1 Is the discretion under subsection 118-195(1) of Income Tax Assessment Act 1997 (ITAA 1997) to allow an extension of the 2-year period for the disposal of a dwelling, available where the property is vacant land?
1 No. This ruling applies for the following period : Year ended 30 June 20XX The scheme commenced on: 1 July 20XX
On XX/XX/20XX, the deceased passed away. At the time of their death, the deceased owned the property as tenants in common in equal shares with their spouse (S). The property was the main residence of the deceased. It was acquired by prior to 1985. The deceased left a will appointing S as the executor and providing S with a life interest over the deceased's share in the property. S has had poor heath and was diagnosed with a serious illness in 20XX. In XX/20XX, the property was destroyed by fire. S was advised by the fire services that they believe the fire was caused by an electrical fault. Consequently, the property was now vacant land. S had further operations. In 20XX, COVID restrictions delayed the sale of property due to lockdowns and limits on real estate agents. The vacant land was sold on XX/XX/20XX. Settlement occurred on XX/XX/20XX. No income was earned from the property after the deceased's death.

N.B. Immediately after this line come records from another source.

/-! ### countGood -/

@[simp] theorem countGood_table (p : Port) : (s.countGood p).table = s.table := by
  cases p <;> rfl
@[simp] theorem countGood_entry (p : Port) (j : EntryId) : (s.countGood p).entry j = s.entry j := by
  simp [State.entry]
@[simp] theorem countGood_hoses (p : Port) : (s.countGood p).hoses = s.hoses := by
  cases p <;> rfl
@[simp] theorem countGood_hose (p : Port) (j : HoseId) : (s.countGood p).hose j = s.hose j := by
  simp [State.hose]
@[simp] theorem countGood_siteStop (p : Port) : (s.countGood p).siteStop = s.siteStop := by
  cases p <;> rfl
@[simp] theorem countGood_betas (p : Port) : (s.countGood p).betas = s.betas := by
  cases p <;> rfl
@[simp] theorem countGood_calCounter (p : Port) : (s.countGood p).calCounter = s.calCounter := by
  cases p <;> rfl
@[simp] theorem countGood_comps (p : Port) : (s.countGood p).comps = s.comps := by
  cases p <;> rfl
@[simp] theorem countGood_comp (p : Port) (j : CompId) : (s.countGood p).comp j = s.comp j := by
  simp [State.comp]
@[simp] theorem countGood_billing (p : Port) : (s.countGood p).billing = s.billing := by
  cases p <;> rfl
@[simp] theorem countGood_att (p : Port) : (s.countGood p).att = s.att := by
  cases p <;> rfl
@[simp] theorem countGood_screen (p : Port) : (s.countGood p).screen = s.screen := by
  cases p <;> rfl
@[simp] theorem countGood_resp (p : Port) : (s.countGood p).resp = s.resp := by
  cases p <;> rfl
@[simp] theorem countGood_levelOfNode (p : Port) (j : Node) : (s.countGood p).levelOfNode j = s.levelOfNode j := by
  simp [State.levelOfNode]
@[simp] theorem countGood_power (p : Port) : (s.countGood p).power = s.power := by
  cases p <;> rfl
@[simp] theorem countGood_pending (p : Port) : (s.countGood p).pending = s.pending := by
  cases p <;> rfl
@[simp] theorem countGood_draws (p : Port) : (s.countGood p).draws = s.draws := by
  cases p <;> rfl

/-! ### countBad -/

@[simp] theorem countBad_table (p : Port) : (s.countBad p).table = s.table := by
  cases p <;> rfl
@[simp] theorem countBad_entry (p : Port) (j : EntryId) : (s.countBad p).entry j = s.entry j := by
  simp [State.entry]
@[simp] theorem countBad_hoses (p : Port) : (s.countBad p).hoses = s.hoses := by
  cases p <;> rfl
@[simp] theorem countBad_hose (p : Port) (j : HoseId) : (s.countBad p).hose j = s.hose j := by
  simp [State.hose]
@[simp] theorem countBad_siteStop (p : Port) : (s.countBad p).siteStop = s.siteStop := by
  cases p <;> rfl
@[simp] theorem countBad_betas (p : Port) : (s.countBad p).betas = s.betas := by
  cases p <;> rfl
@[simp] theorem countBad_calCounter (p : Port) : (s.countBad p).calCounter = s.calCounter := by
  cases p <;> rfl
@[simp] theorem countBad_comps (p : Port) : (s.countBad p).comps = s.comps := by
  cases p <;> rfl
@[simp] theorem countBad_comp (p : Port) (j : CompId) : (s.countBad p).comp j = s.comp j := by
  simp [State.comp]
@[simp] theorem countBad_billing (p : Port) : (s.countBad p).billing = s.billing := by
  cases p <;> rfl
@[simp] theorem countBad_att (p : Port) : (s.countBad p).att = s.att := by
  cases p <;> rfl
@[simp] theorem countBad_screen (p : Port) : (s.countBad p).screen = s.screen := by
  cases p <;> rfl
@[simp] theorem countBad_resp (p : Port) : (s.countBad p).resp = s.resp := by
  cases p <;> rfl
@[simp] theorem countBad_levelOfNode (p : Port) (j : Node) : (s.countBad p).levelOfNode j = s.levelOfNode j := by
  simp [State.levelOfNode]
@[simp] theorem countBad_power (p : Port) : (s.countBad p).power = s.power := by
  cases p <;> rfl
@[simp] theorem countBad_pending (p : Port) : (s.countBad p).pending = s.pending := by
  cases p <;> rfl
@[simp] theorem countBad_draws (p : Port) : (s.countBad p).draws = s.draws := by
  cases p <;> rfl

/-! ### countScreened -/

@[simp] theorem countScreened_table (p : Port) : (s.countScreened p).table = s.table := by
  cases p <;> rfl
@[simp] theorem countScreened_entry (p : Port) (j : EntryId) : (s.countScreened p).entry j = s.entry j := by
  simp [State.entry]
@[simp] theorem countScreened_hoses (p : Port) : (s.countScreened p).hoses = s.hoses := by
  cases p <;> rfl
@[simp] theorem countScreened_hose (p : Port) (j : HoseId) : (s.countScreened p).hose j = s.hose j := by
  simp [State.hose]
@[simp] theorem countScreened_siteStop (p : Port) : (s.countScreened p).siteStop = s.siteStop := by
  cases p <;> rfl
@[simp] theorem countScreened_betas (p : Port) : (s.countScreened p).betas = s.betas := by
  cases p <;> rfl
@[simp] theorem countScreened_calCounter (p : Port) : (s.countScreened p).calCounter = s.calCounter := by
  cases p <;> rfl
@[simp] theorem countScreened_comps (p : Port) : (s.countScreened p).comps = s.comps := by
  cases p <;> rfl
@[simp] theorem countScreened_comp (p : Port) (j : CompId) : (s.countScreened p).comp j = s.comp j := by
  simp [State.comp]
@[simp] theorem countScreened_billing (p : Port) : (s.countScreened p).billing = s.billing := by
  cases p <;> rfl
@[simp] theorem countScreened_att (p : Port) : (s.countScreened p).att = s.att := by
  cases p <;> rfl
@[simp] theorem countScreened_screen (p : Port) : (s.countScreened p).screen = s.screen := by
  cases p <;> rfl
@[simp] theorem countScreened_resp (p : Port) : (s.countScreened p).resp = s.resp := by
  cases p <;> rfl
@[simp] theorem countScreened_levelOfNode (p : Port) (j : Node) : (s.countScreened p).levelOfNode j = s.levelOfNode j := by
  simp [State.levelOfNode]
@[simp] theorem countScreened_power (p : Port) : (s.countScreened p).power = s.power := by
  cases p <;> rfl
@[simp] theorem countScreened_pending (p : Port) : (s.countScreened p).pending = s.pending := by
  cases p <;> rfl
@[simp] theorem countScreened_draws (p : Port) : (s.countScreened p).draws = s.draws := by
  cases p <;> rfl

/-! ### dropStray -/

@[simp] theorem dropStray_table (p : Port) : (s.dropStray p).table = s.table := by
  cases p <;> rfl
@[simp] theorem dropStray_entry (p : Port) (j : EntryId) : (s.dropStray p).entry j = s.entry j := by
  simp [State.entry]
@[simp] theorem dropStray_hoses (p : Port) : (s.dropStray p).hoses = s.hoses := by
  cases p <;> rfl
@[simp] theorem dropStray_hose (p : Port) (j : HoseId) : (s.dropStray p).hose j = s.hose j := by
  simp [State.hose]
@[simp] theorem dropStray_siteStop (p : Port) : (s.dropStray p).siteStop = s.siteStop := by
  cases p <;> rfl
@[simp] theorem dropStray_betas (p : Port) : (s.dropStray p).betas = s.betas := by
  cases p <;> rfl
@[simp] theorem dropStray_calCounter (p : Port) : (s.dropStray p).calCounter = s.calCounter := by
  cases p <;> rfl
@[simp] theorem dropStray_comps (p : Port) : (s.dropStray p).comps = s.comps := by
  cases p <;> rfl
@[simp] theorem dropStray_comp (p : Port) (j : CompId) : (s.dropStray p).comp j = s.comp j := by
  simp [State.comp]
@[simp] theorem dropStray_billing (p : Port) : (s.dropStray p).billing = s.billing := by
  cases p <;> rfl
@[simp] theorem dropStray_att (p : Port) : (s.dropStray p).att = s.att := by
  cases p <;> rfl
@[simp] theorem dropStray_resp (p : Port) : (s.dropStray p).resp = s.resp := by
  cases p <;> rfl
@[simp] theorem dropStray_levelOfNode (p : Port) (j : Node) : (s.dropStray p).levelOfNode j = s.levelOfNode j := by
  simp [State.levelOfNode]
@[simp] theorem dropStray_power (p : Port) : (s.dropStray p).power = s.power := by
  cases p <;> rfl
@[simp] theorem dropStray_pending (p : Port) : (s.dropStray p).pending = s.pending := by
  cases p <;> rfl
@[simp] theorem dropStray_draws (p : Port) : (s.dropStray p).draws = s.draws := by
  cases p <;> rfl
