-- ==== Sys2Proof/Laws/HoseFrames.lean ====
section
/-! SUPPORT. What the operations of a hose controller leave unchanged. -/

namespace Sys2Proof.Machine.State

variable (s : State)

/-! ### modHose -/

@[simp] theorem modHose_table (h : HoseId) (f : Hose → Hose) : (s.modHose h f).table = s.table := rfl
@[simp] theorem modHose_entry (h : HoseId) (f : Hose → Hose) (j : EntryId) : (s.modHose h f).entry j = s.entry j := by
  simp [State.entry]
@[simp] theorem modHose_siteStop (h : HoseId) (f : Hose → Hose) : (s.modHose h f).siteStop = s.siteStop := rfl
@[simp] theorem modHose_betas (h : HoseId) (f : Hose → Hose) : (s.modHose h f).betas = s.betas := rfl
@[simp] theorem modHose_calCounter (h : HoseId) (f : Hose → Hose) : (s.modHose h f).calCounter = s.calCounter := rfl
@[simp] theorem modHose_comps (h : HoseId) (f : Hose → Hose) : (s.modHose h f).comps = s.comps := rfl
@[simp] theorem modHose_comp (h : HoseId) (f : Hose → Hose) (j : CompId) : (s.modHose h f).comp j = s.comp j := by
  simp [State.comp]
@[simp] theorem modHose_billing (h : HoseId) (f : Hose → Hose) : (s.modHose h f).billing = s.billing := rfl
@[simp] theorem modHose_att (h : HoseId) (f : Hose → Hose) : (s.modHose h f).att = s.att := rfl
@[simp] theorem modHose_field (h : HoseId) (f : Hose → Hose) : (s.modHose h f).field = s.field := rfl
@[simp] theorem modHose_cab (h : HoseId) (f : Hose → Hose) : (s.modHose h f).cab = s.cab := rfl
@[simp] theorem modHose_screen (h : HoseId) (f : Hose → Hose) : (s.modHose h f).screen = s.screen := rfl
@[simp] theorem modHose_resp (h : HoseId) (f : Hose → Hose) : (s.modHose h f).resp = s.resp := rfl
@[simp] theorem modHose_levelOfNode (h : HoseId) (f : Hose → Hose) (j : Node) : (s.modHose h f).levelOfNode j = s.levelOfNode j := by
  simp [State.levelOfNode]
@[simp] theorem modHose_power (h : HoseId) (f : Hose → Hose) : (s.modHose h f).power = s.power := rfl
@[simp] theorem modHose_pending (h : HoseId) (f : Hose → Hose) : (s.modHose h f).pending = s.pending := rfl
@[simp] theorem modHose_draws (h : HoseId) (f : Hose → Hose) : (s.modHose h f).draws = s.draws := rfl

/-! ### flowStart -/

@[simp] theorem flowStart_table (h : HoseId) : (s.flowStart h).table = s.table := by
  simp [State.flowStart]
@[simp] theorem flowStart_entry (h : HoseId) (j : EntryId) : (s.flowStart h).entry j = s.entry j := by
  simp [State.entry]
@[simp] theorem flowStart_siteStop (h : HoseId) : (s.flowStart h).siteStop = s.siteStop := by
  simp [State.flowStart]
@[simp] theorem flowStart_betas (h : HoseId) : (s.flowStart h).betas = s.betas := by
  simp [State.flowStart]
@[simp] theorem flowStart_calCounter (h : HoseId) : (s.flowStart h).calCounter = s.calCounter := by
  simp [State.flowStart]
@[simp] theorem flowStart_comps (h : HoseId) : (s.flowStart h).comps = s.comps := by
  simp [State.flowStart]
@[simp] theorem flowStart_comp (h : HoseId) (j : CompId) : (s.flowStart h).comp j = s.comp j := by
  simp [State.comp]
@[simp] theorem flowStart_billing (h : HoseId) : (s.flowStart h).billing = s.billing := by
  simp [State.flowStart]
@[simp] theorem flowStart_att (h : HoseId) : (s.flowStart h).att = s.att := by
  simp [State.flowStart]
@[simp] theorem flowStart_screen (h : HoseId) : (s.flowStart h).screen = s.screen := by
  simp [State.flowStart]
@[simp] theorem flowStart_resp (h : HoseId) : (s.flowStart h).resp = s.resp := by
  simp [State.flowStart]
@[simp] theorem flowStart_levelOfNode (h : HoseId) (j : Node) : (s.flowStart h).levelOfNode j = s.levelOfNode j := by
  simp [State.levelOfNode]
@[simp] theorem flowStart_power (h : HoseId) : (s.flowStart h).power = s.power := by
  simp [State.flowStart]
@[simp] theorem flowStart_pending (h : HoseId) : (s.flowStart h).pending = s.pending := by
  simp [State.flowStart]
@[simp] theorem flowStart_draws (h : HoseId) : (s.flowStart h).draws = s.draws := by
  simp [State.flowStart]

/-! ### takeEntry -/

@[simp] theorem takeEntry_hoses (h : HoseId) (c : Context) : (s.takeEntry h c).hoses = s.hoses := by
  unfold State.takeEntry; split <;> simp
@[simp] theorem takeEntry_hose (h : HoseId) (c : Context) (j : HoseId) : (s.takeEntry h c).hose j = s.hose j := by
  simp [State.hose]
@[simp] theorem takeEntry_siteStop (h : HoseId) (c : Context) : (s.takeEntry h c).siteStop = s.siteStop := by
  unfold State.takeEntry; split <;> simp
@[simp] theorem takeEntry_betas (h : HoseId) (c : Context) : (s.takeEntry h c).betas = s.betas := by
  unfold State.takeEntry; split <;> simp
@[simp] theorem takeEntry_calCounter (h : HoseId) (c : Context) : (s.takeEntry h c).calCounter = s.calCounter := by
  unfold State.takeEntry; split <;> simp
@[simp] theorem takeEntry_comps (h : HoseId) (c : Context) : (s.takeEntry h c).comps = s.comps := by
  unfold State.takeEntry; split <;> simp
@[simp] theorem takeEntry_comp (h : HoseId) (c : Context) (j : CompId) : (s.takeEntry h c).comp j = s.comp j := by
  simp [State.comp]
@[simp] theorem takeEntry_billing (h : HoseId) (c : Context) : (s.takeEntry h c).billing = s.billing := by
  unfold State.takeEntry; split <;> simp
@[simp] theorem takeEntry_att (h : HoseId) (c : Context) : (s.takeEntry h c).att = s.att := by
  unfold State.takeEntry; split <;> simp
@[simp] theorem takeEntry_field (h : HoseId) (c : Context) : (s.takeEntry h c).field = s.field := by
  unfold State.takeEntry; split <;> simp
@[simp] theorem takeEntry_cab (h : HoseId) (c : Context) : (s.takeEntry h c).cab = s.cab := by
  unfold State.takeEntry; split <;> simp
@[simp] theorem takeEntry_screen (h : HoseId) (c : Context) : (s.takeEntry h c).screen = s.screen := by
  unfold State.takeEntry; split <;> simp
@[simp] theorem takeEntry_resp (h : HoseId) (c : Context) : (s.takeEntry h c).resp = s.resp := by
  unfold State.takeEntry; split <;> simp
@[simp] theorem takeEntry_levelOfNode (h : HoseId) (c : Context) (j : Node) : (s.takeEntry h c).levelOfNode j = s.levelOfNode j := by
  simp [State.levelOfNode]
@[simp] theorem takeEntry_power (h : HoseId) (c : Context) : (s.takeEntry h c).power = s.power := by
  unfold State.takeEntry; split <;> simp
@[simp] theorem takeEntry_pending (h : HoseId) (c : Context) : (s.takeEntry h c).pending = s.pending := by
  unfold State.takeEntry; split <;> simp
@[simp] theorem takeEntry_draws (h : HoseId) (c : Context) : (s.takeEntry h c).draws = s.draws := by
  unfold State.takeEntry; split <;> simp

/-! ### accept -/

@[simp] theorem accept_siteStop (h : HoseId) (c : Context) : (s.accept h c).siteStop = s.siteStop := by
  unfold State.accept; dsimp only; split <;> simp
@[simp] theorem accept_betas (h : HoseId) (c : Context) : (s.accept h c).betas = s.betas := by
  unfold State.accept; dsimp only; split <;> simp
@[simp] theorem accept_calCounter (h : HoseId) (c : Context) : (s.accept h c).calCounter = s.calCounter := by
  unfold State.accept; dsimp only; split <;> simp
@[simp] theorem accept_screen (h : HoseId) (c : Context) : (s.accept h c).screen = s.screen := by
  unfold State.accept; dsimp only; split <;> simp
@[simp] theorem accept_resp (h : HoseId) (c : Context) : (s.accept h c).resp = s.resp := by
  unfold State.accept; dsimp only; split <;> simp
@[simp] theorem accept_levelOfNode (h : HoseId) (c : Context) (j : Node) : (s.accept h c).levelOfNode j = s.levelOfNode j := by
  simp [State.levelOfNode]
@[simp] theorem accept_power (h : HoseId) (c : Context) : (s.accept h c).power = s.power := by
  unfold State.accept; dsimp only; split <;> simp
@[simp] theorem accept_pending (h : HoseId) (c : Context) : (s.accept h c).pending = s.pending := by
  unfold State.accept; dsimp only; split <;> simp
@[simp] theorem accept_draws (h : HoseId) (c : Context) : (s.accept h c).draws = s.draws := by
  unfold State.accept; dsimp only; split <;> simp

Income Tax Assessment Act 1997 section 118-195
A capital gain or capital loss may be disregarded where a capital gains tax (CGT) event happens to a dwelling if you owned it as the trustee or beneficiary of a deceased estate. Pursuant to the table in subsection 118-195(1) of the ITAA 1997, where the deceased acquired the ownership interest in a dwelling before 20 September 1985, a capital gain or loss is disregarded when the ownership interest in the dwelling is disposed of within two years of the deceased's death, or a longer period allowed by the Commissioner. Practical Compliance Guideline PCG 2019/5 Capital gains tax and deceased estates - the Commissioner's discretion to extend the 2-year period to dispose of dwellings acquired from a deceased estate outlines the factors that the Commissioner will take into consideration when deciding whether to exercise the discretion to extend the 2-year period. However, it is a requirement of section 118-195 of the ITAA 1997 that there is a capital gain or loss made from a CGT event that happens in relation to a dwelling
. The provision does not apply to vacant land even if it previously contained a dwelling which was the deceased's main residence. There is no exception within section 118-195 of the ITAA 1997 which allows the discretion to be applied in situations where the dwelling has been destroyed. Therefore, the Commissioner cannot grant a longer period to sell the dwelling and disregard the capital gain or loss under section 118-195 of the ITAA 1997 as there is no dwelling. When the vacant land was sold, CGT event A1 occurred and a capital gain or capital loss will need to be determined. As the deceased's ownership interest in the property was a pre-CGT asset of the deceased, the first element of its cost base is its market value at the deceased's date of death.